The massive death toll and the subsequent trauma of handling the volume of deceased bodies posed severe mental health threats.29 High-profile cases in the media of frontline physicians having death by suicide due to the grief, guilt, and stress of COVID mortality. Healthcare workers’ wellness needs to be proactively planned for as part of comprehensive crisis preparedness.22, 30 Witnessing death on such a massive scale led to palpable trepidation on the part of healthcare workers.23 Failure to implement existing crisis care standards, when indicated, caused unnecessary moral distress.5, 29, 30 Moral distress can affect everyone; it has been suggested that it be openly discussed given that it is a healthy, rather than a pathological, response.41 Moral distress can be mitigated by systemic factors despite similar clinical exposures42; this highlights the power of systemic decisions to minimize moral distress in addition to addressing it through individual physician wellness. Physician wellness has been threatened in this pandemic; there are demonstrated associations between COVID quarantine and PTSD, psychological stress, substance use disorders, and consideration of resignation in healthcare workers.43 Stress, anxiety, and depressive symptoms in healthcare workers have been reported throughout the crisis.39 Programs to support healthcare workers’ mental health at an individual and institutional level and address increased burnout,44 may be critical to sustaining the presence and viability of the physician workforce.22, 29, 44 Additional suggestions include public awareness campaigns to encourage people to care for their mental health as well as their physical health during crises, as early in a crisis as possible.45

Limitations

Our study has several limitations.

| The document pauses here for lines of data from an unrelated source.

-- ==== Sys2Proof/Laws/State.lean ====
section
/-! SUPPORT. One lemma per field and named update of State, each true by rfl, so that no later proof unfolds a record
update. -/

namespace Sys2Proof.Machine

/-! `State.setIrq` changes IRQ alone. -/

@[simp] theorem State.setIrq_cfg (s : State) (m : BitVec 3) : (s.setIrq m).cfg = s.cfg := rfl
@[simp] theorem State.setIrq_agenda (s : State) (m : BitVec 3) : (s.setIrq m).agenda = s.agenda := rfl
@[simp] theorem State.setIrq_rdata (s : State) (m : BitVec 3) : (s.setIrq m).rdata = s.rdata := rfl
@[simp] theorem State.setIrq_ctrl (s : State) (m : BitVec 3) : (s.setIrq m).ctrl = s.ctrl := rfl
@[simp] theorem State.setIrq_irq (s : State) (m : BitVec 3) : (s.setIrq m).irq = s.irq ||| m := rfl
@[simp] theorem State.setIrq_arg (s : State) (m : BitVec 3) : (s.setIrq m).arg = s.arg := rfl
@[simp] theorem State.setIrq_result (s : State) (m : BitVec 3) : (s.setIrq m).result = s.result := rfl
@[simp] theorem State.setIrq_err (s : State) (m : BitVec 3) : (s.setIrq m).err = s.err := rfl
@[simp] theorem State.setIrq_errCmd (s : State) (m : BitVec 3) : (s.setIrq m).errCmd = s.errCmd := rfl
@[simp] theorem State.setIrq_lenLo (s : State) (m : BitVec 3) : (s.setIrq m).lenLo = s.lenLo := rfl
@[simp] theorem State.setIrq_lenHi (s : State) (m : BitVec 3) : (s.setIrq m).lenHi = s.lenHi := rfl
@[simp] theorem State.setIrq_dcnt (s : State) (m : BitVec 3) : (s.setIrq m).dcnt = s.dcnt := rfl
@[simp] theorem State.setIrq_otot (s : State) (m : BitVec 3) : (s.setIrq m).otot = s.otot := rfl
@[simp] theorem State.setIrq_busy (s : State) (m : BitVec 3) : (s.setIrq m).busy = s.busy := rfl
@[simp] theorem State.setIrq_pendCmd (s : State) (m : BitVec 3) : (s.setIrq m).pendCmd = s.pendCmd := rfl
@[simp] theorem State.setIrq_pendArg (s : State) (m : BitVec 3) : (s.setIrq m).pendArg = s.pendArg := rfl
@[simp] theorem State.setIrq_hist (s : State) (m : BitVec 3) : (s.setIrq m).hist = s.hist := rfl
@[simp] theorem State.setIrq_node (s : State) (m : BitVec 3) : (s.setIrq m).node = s.node := rfl
@[simp] theorem State.setIrq_nodeCnt (s : State) (m : BitVec 3) : (s.setIrq m).nodeCnt = s.nodeCnt := rfl
@[simp] theorem State.setIrq_root (s : State) (m : BitVec 3) : (s.setIrq m).root = s.root := rfl
@[simp] theorem State.setIrq_rootValid (s : State) (m : BitVec 3) : (s.setIrq m).rootValid = s.rootValid := rfl
@[simp] theorem State.setIrq_treeValid (s : State) (m : BitVec 3) : (s.setIrq m).treeValid = s.treeValid := rfl
@[simp] theorem State.setIrq_heap (s : State) (m : BitVec 3) : (s.setIrq m).heap = s.heap := rfl
@[simp] theorem State.setIrq_heapN (s : State) (m : BitVec 3) : (s.setIrq m).heapN = s.heapN := rfl
@[simp] theorem State.setIrq_codesValid (s : State) (m : BitVec 3) : (s.setIrq m).codesValid = s.codesValid := rfl
@[simp] theorem State.setIrq_codeLen (s : State) (m : BitVec 3) : (s.setIrq m).codeLen = s.codeLen := rfl
@[simp] theorem State.setIrq_codeBits (s : State) (m : BitVec 3) : (s.setIrq m).codeBits = s.codeBits := rfl
@[simp] theorem State.setIrq_acc (s : State) (m : BitVec 3) : (s.setIrq m).acc = s.acc := rfl
@[simp] theorem State.setIrq_accN (s : State) (m : BitVec 3) : (s.setIrq m).accN = s.accN := rfl
@[simp] theorem State.setIrq_ibuf (s : State) (m : BitVec 3) : (s.setIrq m).ibuf = s.ibuf := rfl
@[simp] theorem State.setIrq_ibits (s : State) (m : BitVec 3) : (s.setIrq m).ibits = s.ibits := rfl
@[simp] theorem State.setIrq_decNode (s : State) (m : BitVec 3) : (s.setIrq m).decNode = s.decNode := rfl
@[simp] theorem State.setIrq_needIn (s : State) (m : BitVec 3) : (s.setIrq m).needIn = s.needIn := rfl
@[simp] theorem State.setIrq_inf (s : State) (m : BitVec 3) : (s.setIrq m).inf = s.inf := rfl
@[simp] theorem State.setIrq_outf (s : State) (m : BitVec 3) : (s.setIrq m).outf = s.outf := rfl

/-! A successful completion (30_encoding R94). -/

@[simp] theorem State.succeed_cfg (s : State) (r : Word) : (s.succeed r).cfg = s.cfg := rfl
@[simp] theorem State.succeed_agenda (s : State) (r : Word) : (s.succeed r).agenda = s.agenda := rfl
@[simp] theorem State.succeed_rdata (s : State) (r : Word) : (s.succeed r).rdata = s.rdata := rfl
@[simp] theorem State.succeed_ctrl (s : State) (r : Word) : (s.succeed r).ctrl = s.ctrl := rfl
@[simp] theorem State.succeed_irq (s : State) (r : Word) : (s.succeed r).irq = s.irq ||| irqCmdDone := rfl
@[simp] theorem State.succeed_arg (s : State) (r : Word) : (s.succeed r).arg = s.arg := rfl
@[simp] theorem State.succeed_result (s : State) (r : Word) : (s.succeed r).result = r := rfl
@[simp] theorem State.succeed_err (s : State) (r : Word) : (s.succeed r).err = 0 := rfl
@[simp] theorem State.succeed_errCmd (s : State) (r : Word) : (s.succeed r).errCmd = s.errCmd := rfl
@[simp] theorem State.succeed_lenLo (s : State) (r : Word) : (s.succeed r).lenLo = s.lenLo := rfl
@[simp] theorem State.succeed_lenHi (s : State) (r : Word) : (s.succeed r).lenHi = s.lenHi := rfl
@[simp] theorem State.succeed_dcnt (s : State) (r : Word) : (s.succeed r).dcnt = s.dcnt := rfl
@[simp] theorem State.succeed_otot (s : State) (r : Word) : (s.succeed r).otot = s.otot := rfl
@[simp] theorem State.succeed_busy (s : State) (r : Word) : (s.succeed r).busy = false := rfl
@[simp] theorem State.succeed_pendCmd (s : State) (r : Word) : (s.succeed r).pendCmd = s.pendCmd := rfl
@[simp] theorem State.succeed_pendArg (s : State) (r : Word) : (s.succeed r).pendArg = s.pendArg := rfl
@[simp] theorem State.succeed_hist (s : State) (r : Word) : (s.succeed r).hist = s.hist := rfl
@[simp] theorem State.succeed_node (s : State) (r : Word) : (s.succeed r).node = s.node := rfl
@[simp] theorem State.succeed_nodeCnt (s : State) (r : Word) : (s.succeed r).nodeCnt = s.nodeCnt := rfl
@[simp] theorem State.succeed_root (s : State) (r : Word) : (s.succeed r).root = s.root := rfl
@[simp] theorem State.succeed_rootValid (s : State) (r : Word) : (s.succeed r).rootValid = s.rootValid := rfl
@[simp] theorem State.succeed_treeValid (s : State) (r : Word) : (s.succeed r).treeValid = s.treeValid := rfl
@[simp] theorem State.succeed_heap (s : State) (r : Word) : (s.succeed r).heap = s.heap := rfl
@[simp] theorem State.succeed_heapN (s : State) (r : Word) : (s.succeed r).heapN = s.heapN := rfl
@[simp] theorem State.succeed_codesValid (s : State) (r : Word) : (s.succeed r).codesValid = s.codesValid := rfl
@[simp] theorem State.succeed_codeLen (s : State) (r : Word) : (s.succeed r).codeLen = s.codeLen := rfl
@[simp] theorem State.succeed_codeBits (s : State) (r : Word) : (s.succeed r).codeBits = s.codeBits := rfl
@[simp] theorem State.succeed_acc (s : State) (r : Word) : (s.succeed r).acc = s.acc := rfl
@[simp] theorem State.succeed_accN (s : State) (r : Word) : (s.succeed r).accN = s.accN := rfl
@[simp] theorem State.succeed_ibuf (s : State) (r : Word) : (s.succeed r).ibuf = s.ibuf := rfl
@[simp] theorem State.succeed_ibits (s : State) (r : Word) : (s.succeed r).ibits = s.ibits := rfl
@[simp] theorem State.succeed_decNode (s : State) (r : Word) : (s.succeed r).decNode = s.decNode := rfl
@[simp] theorem State.succeed_needIn (s : State) (r : Word) : (s.succeed r).needIn = s.needIn := rfl
@[simp] theorem State.succeed_inf (s : State) (r : Word) : (s.succeed r).inf = s.inf := rfl
@[simp] theorem State.succeed_outf (s : State) (r : Word) : (s.succeed r).outf = s.outf := rfl

/-! A completion with an error (30_encoding R94). -/

@[simp] theorem State.fail_cfg (s : State) (e : CmdError) : (s.fail e).cfg = s.cfg := rfl
@[simp] theorem State.fail_agenda (s : State) (e : CmdError) : (s.fail e).agenda = s.agenda := rfl
@[simp] theorem State.fail_rdata (s : State) (e : CmdError) : (s.fail e).rdata = s.rdata := rfl
@[simp] theorem State.fail_ctrl (s : State) (e : CmdError) : (s.fail e).ctrl = s.ctrl := rfl
@[simp] theorem State.fail_irq (s : State) (e : CmdError) : (s.fail e).irq = s.irq ||| irqCmdDone := rfl
@[simp] theorem State.fail_arg (s : State) (e : CmdError) : (s.fail e).arg = s.arg := rfl
@[simp] theorem State.fail_result (s : State) (e : CmdError) : (s.fail e).result = 0 := rfl
@[simp] theorem State.fail_err (s : State) (e : CmdError) : (s.fail e).err = e.code := rfl
@[simp] theorem State.fail_errCmd (s : State) (e : CmdError) : (s.fail e).errCmd = s.pendCmd := rfl
@[simp] theorem State.fail_lenLo (s : State) (e : CmdError) : (s.fail e).lenLo = s.lenLo := rfl
@[simp] theorem State.fail_lenHi (s : State) (e : CmdError) : (s.fail e).lenHi = s.lenHi := rfl
@[simp] theorem State.fail_dcnt (s : State) (e : CmdError) : (s.fail e).dcnt = s.dcnt := rfl
@[simp] theorem State.fail_otot (s : State) (e : CmdError) : (s.fail e).otot = s.otot := rfl
@[simp] theorem State.fail_busy (s : State) (e : CmdError) : (s.fail e).busy = false := rfl
@[simp] theorem State.fail_pendCmd (s : State) (e : CmdError) : (s.fail e).pendCmd = s.pendCmd := rfl
@[simp] theorem State.fail_pendArg (s : State) (e : CmdError) : (s.fail e).pendArg = s.pendArg := rfl
@[simp] theorem State.fail_hist (s : State) (e : CmdError) : (s.fail e).hist = s.hist := rfl
@[simp] theorem State.fail_node (s : State) (e : CmdError) : (s.fail e).node = s.node := rfl
@[simp] theorem State.fail_nodeCnt (s : State) (e : CmdError) : (s.fail e).nodeCnt = s.nodeCnt := rfl
@[simp] theorem State.fail_root (s : State) (e : CmdError) : (s.fail e).root = s.root := rfl
@[simp] theorem State.fail_rootValid (s : State) (e : CmdError) : (s.fail e).rootValid = s.rootValid := rfl
@[simp] theorem State.fail_treeValid (s : State) (e : CmdError) : (s.fail e).treeValid = s.treeValid := rfl
@[simp] theorem State.fail_heap (s : State) (e : CmdError) : (s.fail e).heap = s.heap := rfl
@[simp] theorem State.fail_heapN (s : State) (e : CmdError) : (s.fail e).heapN = s.heapN := rfl
@[simp] theorem State.fail_codesValid (s : State) (e : CmdError) : (s.fail e).codesValid = s.codesValid := rfl
@[simp] theorem State.fail_codeLen (s : State) (e : CmdError) : (s.fail e).codeLen = s.codeLen := rfl
@[simp] theorem State.fail_codeBits (s : State) (e : CmdError) : (s.fail e).codeBits = s.codeBits := rfl
@[simp] theorem State.fail_acc (s : State) (e : CmdError) : (s.fail e).acc = s.acc := rfl
@[simp] theorem State.fail_accN (s : State) (e : CmdError) : (s.fail e).accN = s.accN := rfl
@[simp] theorem State.fail_ibuf (s : State) (e : CmdError) : (s.fail e).ibuf = s.ibuf := rfl
@[simp] theorem State.fail_ibits (s : State) (e : CmdError) : (s.fail e).ibits = s.ibits := rfl
@[simp] theorem State.fail_decNode (s : State) (e : CmdError) : (s.fail e).decNode = s.decNode := rfl
@[simp] theorem State.fail_needIn (s : State) (e : CmdError) : (s.fail e).needIn = s.needIn := rfl
@[simp] theorem State.fail_inf (s : State) (e : CmdError) : (s.fail e).inf = s.inf := rfl
@[simp] theorem State.fail_outf (s : State) (e : CmdError) : (s.fail e).outf = s.outf := rfl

First, we do not know how many potential participants were reached by our email invitation; therefore, we cannot calculate a response rate. However, we were not seeking to generalize experiences, but rather to qualitatively explore previously unknown physician perspectives. Our results, then, are meant to inform further investigations. Although we received responses from across the country, we did have a high proportion of responders from New York, likely reflecting both the local efforts to reach potential participants, as well as the fact that New York City was the nation’s first epicenter and frontline physicians were facing many unknowns. We may have missed opportunities for richer insights with our online free-text response survey as compared to focus groups; the ability to include perspectives of physicians on the frontlines who may have been unable to make the time to participate in a focus group mitigates that limitation given the objective of our study. Finally, our responses were limited to the first wave of the COVID-19 pandemic in the USA, physician experiences and insights may have changed in subsequent waves.

CONCLUSION

It is unrealistic to think we will not have another pandemic within the span of our careers. Regardless, COVID-19 continues to reverberate across the globe as new variants arise. Our participants demonstrated the benefit of engaging frontline physicians as important stakeholders in institutional policy generation, evaluation, and revision; they highlighted challenges, successes, unintended consequences, and lessons learned in the first wave of the COVID-19 pandemic. There is much to be learned from the early COVID-19 pandemic crisis; our participants’ insights elucidate opportunities to examine institutional performance, effect policy change, and improve crisis management in order to better prepare for this and future pandemics.